▶ **Task description**
From the data below, return each line in which the string "needAlways" is found.
____
-- ==== Sys2Proof/Tests/Slice0.lean ====
section
/-! SUPPORT. Tests/Slice0.lean: the model's own tests: what WellFormed refuses, the spec's worked examples, small one-step
tests, and for every statement of Certificates/Slice0/Obligations.lean that has hypotheses a state and operands that meet
them. -/

namespace Sys2Proof.Tests
open Sys2Proof Sys2Proof.Machine Sys2Proof.Safety Sys2Proof.Claims

set_option Elab.async false

/-! ### Small states -/

/-- The state a command leaves; the state itself when it stops. -/
def after (c : Instr) (s : State) : State :=
  match exec c s with
  | .next t => t
  | .fault _ => s
  | .refused _ => s

/-- The machine after a POR with a 16 × 16 area and one cell. -/
def small : State :=
  { State.reset with
    image := { State.reset.image with width := 16, height := 16 }
    writer := { State.reset.writer with window := ⟨0, 0, 15, 15⟩ }
    sched := { State.reset.sched with marks := [true] } }

/-- The image of Table 5-6 in the RAM, bytes of 00H unlisted; its CRC, 7411H, was computed outside Lean. -/
def table56 : List Host.Cell :=
  [(0, 0x51#8), (1, 0x02#8), (2, 0x02#8), (3, 0x01#8), (5, 0x37#8), (6, 0x01#8), (7, 0x07#8), (9, 0x14#8), (10, 0x32#8),
    (12, 0x17#8), (13, 0x02#8), (15, 0x21#8), (16, 0x01#8), (18, 0x26#8), (19, 0x03#8), (21, 0x2B#8), (22, 0x02#8),
    (23, 0x0A#8), (24, 0x2A#8), (25, 0x4A#8), (26, 0x52#8), (27, 0x54#8)]
  ++ [(28, 0x02#8), (33, 0x06#8), (34, 0x2A#8), (35, 0x4A#8), (36, 0x52#8), (37, 0x54#8), (38, 0x14#8), (39, 0x55#8),
    (40, 0x55#8), (41, 0x55#8), (42, 0x55#8), (43, 0x14#8), (44, 0xAA#8), (45, 0xAA#8), (46, 0xAA#8), (47, 0xAA#8),
    (48, 0x08#8), (49, 0x54#8), (50, 0x54#8), (51, 0x54#8), (52, 0x54#8), (53, 0x74#8), (54, 0x11#8)]

/-- The snapshot of Table 5-6: two modes, two bands, recovery mode 1, bounds 0, 20, 50. -/
def snapshot56 : Snapshot := ⟨2, 2, 1, [0x01#8, 0x07#8], [0, 20, 50]⟩

/-- The small machine with Table 5-6 in its RAM, UNSEALED. -/
def loaded : State := { small with wave := ⟨table56, none⟩ }

/-- A job over the whole small area in a mode, NOTIFY set. -/
def wholeJob (ticket : Byte) (mode : Nat) : Job := ⟨ticket, ⟨0, 0, 15, 15⟩, mode, true, false⟩

/-- SEALED, RUNNING, 12 °C (band 0), rails READY, one mode 1 job queued. -/
def ready : State :=
  { small with
    wave := ⟨table56, some snapshot56⟩
    temp := ⟨some 12, some 0, false, 32⟩
    supply := { State.reset.supply with rail := .ready, holdCount := 64 }
    sched :=
      { small.sched with queue := [wholeJob 5#8 1], nextTicket := 6#8, state := .running, workMark := true } }

/-- The job of `ready` in lane 0, in a phase with so many frames remaining. -/
def laneJob (phase remaining total : Nat) : ActiveJob := ⟨wholeJob 5#8 1, 1, 0, false, phase, remaining, total, false⟩

/-- `ready` with the job ACTIVE in lane 0 instead of queued. -/
def drivingAt (a : ActiveJob) : State :=
  { ready with sched := { ready.sched with queue := [], lanes := ⟨some a, none, none, none⟩ } }

/-- In the first frame of the job (section 7.5, boundary k). -/
def driving : State := drivingAt (laneJob 0 20 0)

/-- In Hibernate, no wake in progress. -/
def asleep : State :=
  { small with
    time := { State.reset.time with power := .hibernate, oscRunning := false, oscStable := false } }
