/-- The fold block (its chapter). -/
structure Fld where
  /-- Admitted to the one fold of the chain in which this device is not member 0 (R457). -/
  admitted : Bool
  /-- LEVEL of that fold, as its bellwether gave it. -/
  upLevel : Nat
  /-- STATE and REASON of the newest HB_ANSWER (R462). -/
  upState : Nat
  upReason : Nat
  /-- HB_ANSWER has come in the present superframe, and superframes without one. -/
  seen : Bool
  missSf : Nat
  /-- Devices and catalogue of the hierarchy, as HB_ANSWER gave them. -/
  hierDevices : Nat
  hierCat : Nat
  /-- This device's judgement of itself as a bellwether: reason and passes. -/
  ownReason : Nat
  ownPasses : Nat
  /-- Members admitted, by FOLD_ID × 4096 + index, and the admissions so far. -/
  members : Tab FldMember
  admissions : Nat
  /-- The MAC address of each peer's newest frame, by FOLD_ID × 4096 + index (R450). -/
  macs : Tab Nat
  /-- The SEQ sent last, by FOLD_ID (R451). -/
  seqs : Tab Nat
  /-- The source 3 set with each ORIGIN's STATE and STOP_SEQ; STATE 0 is outside the set (R468). -/
  stops : Tab (Nat × Nat)
  /-- STOPs that wait for the tick boundary: ORIGIN, STATE, STOP_SEQ. -/
  stopIn : List (Nat × Nat × Nat)
  /-- STOP_SET parts so far, and a whole set that waits for the tick boundary. -/
  setParts : Tab Nat
  setIn : Option (Tab Nat)
  stopSends : List StopSend
  /-- STOP_SEQ sent last. -/
  stopSeq : Nat
  relays : List RelaySend
  /-- Relayed messages that wait for the tick boundary: FROM, TYPE, body. -/
  inbox : List (Nat × Nat × Bytes)
  /-- Routed commands for this device that wait for the tick boundary: VERSION, OPCODE, packet (R465). -/
  routedIn : List (Nat × Nat × Pkt)
  /-- At the entry device: path bytes and session with the host's address (R467). -/
  paths : List ((Bytes × Nat) × Via)
  canMsgs : List CanMsg
  /-- Robots released to another member, by EUI: the device, and whether RELEASE has been sent (R241, R469). -/
  roamOut : Tab (Nat × Bool)
  /-- Tasks of other issuers that RESUME listed and whose issuer has not answered: robot, and whether CURRENT (R470). -/
  foreign : Tab (Nat × Bool)
  /-- The newest border digest of each neighbour, and the neighbours whose mismatch is reported (R471). -/
  digests : Tab Nat
  borderBad : List Nat
  /-- FOLD_OVERSIZE stands. -/
  oversize : Bool
  /-- Superframes since BORDER_DIGEST was last sent. -/
  digestSf : Nat
  /-- STOP resends, messages discarded, RELAYs forwarded and discarded (R472). -/
  stopResends : Nat
  discarded : Nat
  relayFwd : Nat
  relayDisc : Nat
  deriving DecidableEq, Repr

/-- STATE of PAI_STATE_READ (R496). -/
inductive PairMode where
  | alone | resync | lockstep | yielded | withheld
  deriving DecidableEq, Repr

/-- An input of the merge (R482): KIND, identity, the input whole, whether the partner holds it, and the tick it came in. -/
structure PairItem where
  inp : PairIn
  tick : Nat
  deriving DecidableEq, Repr

/-- A mismatch test (R488): this unit's result and the partner's: 0 running, 1 passed, 2 failed. -/
structure PairTest where
  own : Nat
  partner : Nat
  since : Nat
  deriving DecidableEq, Repr
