-- ==== Sys2Proof/Syntax.lean ====
section
/-! DEFINITION. The commands the block takes: one constructor per row of the table, with the row's operands. The first
operand of each, `dt`, is the time in ns on the model's own clock since the previous command (assumption 2). -/

namespace Sys2Proof

open Sys2Proof.Machine
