/-- Group 02h: GNS_SIGNALS, GNS_EPOCH_RATE, GNS_ELEV_MASK, GNS_CN0_MASK, GNS_ANT_A_BIAS, GNS_ANT_B_BIAS, GNS_CHAN_PLAN, GNS_SPACING_L1, GNS_SPACING_L5, GNS_DLL_BW, GNS_PLL_BW, GNS_COH_MS, GNS_INTEG_MODE, GNS_BASELINE_E, GNS_BASELINE_N, GNS_BASELINE_U, GNS_DIR_THRESH, GNS_DIR_EPOCHS, GNS_CLUSTER_MIN, GNS_CN0_HIGH, GNS_DOPPLER_THRESH, GNS_CMC_THRESH, GNS_CLOCK_THRESH, GNS_READMIT_S, GNS_POS_MODE, GNS_BASE_X, GNS_BASE_Y, GNS_BASE_Z, GNS_SURVEY_S, GNS_SURVEY_SIGMA, GNS_POS_CHECK_MM, GNS_MEAS_QUEUE, GNS_SNAP_CLAIM. -/
def params02 : List ParamDef := [
  ⟨0x0200, 0x0200, 1, 0x3F, .GNS, rng 0x01 0x3F, noNeed⟩,
  ⟨0x0201, 0x0201, 1, 10, .GNS, oneOf [1, 2, 5, 10, 20], noNeed⟩,
  ⟨0x0202, 0x0202, 4, 174533, .GNS, rng 0 785398, noNeed⟩,
  ⟨0x0203, 0x0203, 1, 30, .GNS, rng 20 45, noNeed⟩,
  ⟨0x0204, 0x0204, 1, 0x01, .GNS, rng 0x00 0x02, noNeed⟩,
  ⟨0x0205, 0x0205, 1, 0x01, .GNS, rng 0x00 0x02, noNeed⟩,
  ⟨0x0206, 0x0206, 1, 0x00, .GNS, rng 0 1, noNeed⟩,
  ⟨0x0207, 0x0207, 2, 100, .GNS, rng 30 1000, needUnless 100 42⟩,
  ⟨0x0208, 0x0208, 2, 500, .GNS, rng 30 1000, needUnless 500 42⟩,
  ⟨0x0209, 0x0209, 2, 500, .GNS, rng 50 5000, noNeed⟩,
  ⟨0x020A, 0x020A, 2, 10000, .GNS, rng 1000 30000, noNeed⟩,
  ⟨0x020B, 0x020B, 1, 4, .GNS, oneOf [1, 2, 4, 5, 10, 20], noNeed⟩,
  ⟨0x020C, 0x020C, 1, 0x01, .GNS, rng 0 1, noNeed⟩,
  ⟨0x020D, 0x020D, 4, 0, .GNS, rngS 32 (-5000) (5000), noNeed⟩,
  ⟨0x020E, 0x020E, 4, 0, .GNS, rngS 32 (-5000) (5000), noNeed⟩,
  ⟨0x020F, 0x020F, 4, 0, .GNS, rngS 32 (-5000) (5000), noNeed⟩,
  ⟨0x0210, 0x0210, 2, 100, .GNS, rng 20 250, noNeed⟩,
  ⟨0x0211, 0x0211, 1, 5, .GNS, rng 1 50, noNeed⟩,
  ⟨0x0212, 0x0212, 1, 4, .GNS, rng 3 12, noNeed⟩,
  ⟨0x0213, 0x0213, 1, 55, .GNS, rng 45 60, noNeed⟩,
  ⟨0x0214, 0x0214, 2, 500, .GNS, rng 50 5000, noNeed⟩,
  ⟨0x0215, 0x0215, 2, 2000, .GNS, rng 100 10000, noNeed⟩,
  ⟨0x0216, 0x0216, 4, 100, .GNS, rng 10 100000, noNeed⟩,
  ⟨0x0217, 0x0217, 2, 60, .GNS, rng 10 3600, noNeed⟩,
  ⟨0x0218, 0x0218, 1, 0x01, .GNS, rng 0 1, noNeed⟩,
  ⟨0x0219, 0x0219, 8, 0, .GNS, anyVal, noNeed⟩,
  ⟨0x021A, 0x021A, 8, 0, .GNS, anyVal, noNeed⟩,
  ⟨0x021B, 0x021B, 8, 0, .GNS, anyVal, noNeed⟩,
  ⟨0x021C, 0x021C, 4, 1800, .GNS, rng 60 86400, noNeed⟩,
  ⟨0x021D, 0x021D, 2, 20, .GNS, rng 5 5000, noNeed⟩,
  ⟨0x021E, 0x021E, 2, 1000, .GNS, rng 100 50000, noNeed⟩,
  ⟨0x021F, 0x021F, 1, 0, .GNS, rngOr 16 63 0, needUnless 0 43⟩,
  ⟨0x0220, 0x0220, 1, 0x00, .GNS, rng 0 1, needIf 1 39⟩ ]

/-- Group 03h: FIX_QUEUE, FIX_RTCM_QUEUE, FIX_RTCM_MSM, FIX_RTCM_RATE, FIX_RTCM_1005_S, FIX_RTCM_STATION, FIX_RATIO_MIN, FIX_MIN_FIXED, FIX_VALIDATE_EPOCHS, FIX_HOLD_S, FIX_MISS_LIMIT, FIX_SLIP_GF, FIX_RESID_MAX. -/
def params03 : List ParamDef := [
  ⟨0x0300, 0x0300, 1, 0, .FIX, rngOr 16 63 0, needUnless 0 195⟩,
  ⟨0x0301, 0x0301, 1, 0, .FIX, rngOr 16 63 0, noNeed⟩,
  ⟨0x0302, 0x0302, 1, 0x00, .FIX, oneOf [0, 4, 7], msmNeed⟩,
  ⟨0x0303, 0x0303, 1, 1, .FIX, oneOf [1, 2, 5, 10, 20], noNeed⟩,
  ⟨0x0304, 0x0304, 1, 10, .FIX, rng 1 60, noNeed⟩,
  ⟨0x0305, 0x0305, 2, 0, .FIX, rng 0 4095, noNeed⟩,
  ⟨0x0306, 0x0306, 2, 300, .FIX, rng 100 1000, noNeed⟩,
  ⟨0x0307, 0x0307, 1, 5, .FIX, rng 4 16, noNeed⟩,
  ⟨0x0308, 0x0308, 1, 3, .FIX, rng 1 20, noNeed⟩,
  ⟨0x0309, 0x0309, 1, 5, .FIX, rng 1 60, noNeed⟩,
  ⟨0x030A, 0x030A, 1, 5, .FIX, rng 1 255, noNeed⟩,
  ⟨0x030B, 0x030B, 2, 50, .FIX, rng 10 500, noNeed⟩,
  ⟨0x030C, 0x030C, 2, 20, .FIX, rng 5 100, noNeed⟩ ]

/-- Group 04h: CLK_SOURCE, CLK_REFIN_MODE, CLK_REFIN_PPB, CLK_HOLDOVER_S, CLK_RETURN_EPOCHS, CLK_SLEW_PPB, CLK_STEP_NS, CLK_PPS_ENABLE, CLK_PPS_WIDTH_US, CLK_PPS_OFFSET_NS, CLK_LOOP_TC_S, CLK_PPS_COPY. -/
def params04 : List ParamDef := [
  ⟨0x0400, 0x0400, 1, 0x00, .CLK, rng 0 3, needUnless 0 72⟩,
  ⟨0x0401, 0x0401, 1, 0x00, .CLK, rng 0 1, needIf 1 71⟩,
  ⟨0x0402, 0x0402, 2, 10, .CLK, rng 1 1000, noNeed⟩,
  ⟨0x0403, 0x0403, 4, 600, .CLK, rng 10 86400, noNeed⟩,
  ⟨0x0404, 0x0404, 1, 10, .CLK, rng 1 100, noNeed⟩,
  ⟨0x0405, 0x0405, 4, 1000, .CLK, rng 10 100000, noNeed⟩,
  ⟨0x0406, 0x0406, 4, 100000, .CLK, rng 1000 1000000000, noNeed⟩,
  ⟨0x0407, 0x0407, 1, 0x01, .CLK, rng 0 1, needAlways 70⟩,
  ⟨0x0408, 0x0408, 4, 100000, .CLK, rng 1 500000, needAlways 70⟩,
  ⟨0x0409, 0x0409, 4, 0, .CLK, rngS 32 (-1000000) (1000000), needAlways 70⟩,
  ⟨0x040A, 0x040A, 2, 60, .CLK, rng 1 1000, noNeed⟩,
  ⟨0x040B, 0x040B, 1, 0xFF, .CLK, rngOr 0 47 0xFF, needAlways 70⟩ ]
____
▶ **Written response**
  ⟨0x0407, 0x0407, 1, 0x01, .CLK, rng 0 1, needAlways 70⟩,
  ⟨0x0408, 0x0408, 4, 100000, .CLK, rng 1 500000, needAlways 70⟩,
  ⟨0x0409, 0x0409, 4, 0, .CLK, rngS 32 (-1000000) (1000000), needAlways 70⟩,
  ⟨0x040B, 0x040B, 1, 0xFF, .CLK, rngOr 0 47 0xFF, needAlways 70⟩ ]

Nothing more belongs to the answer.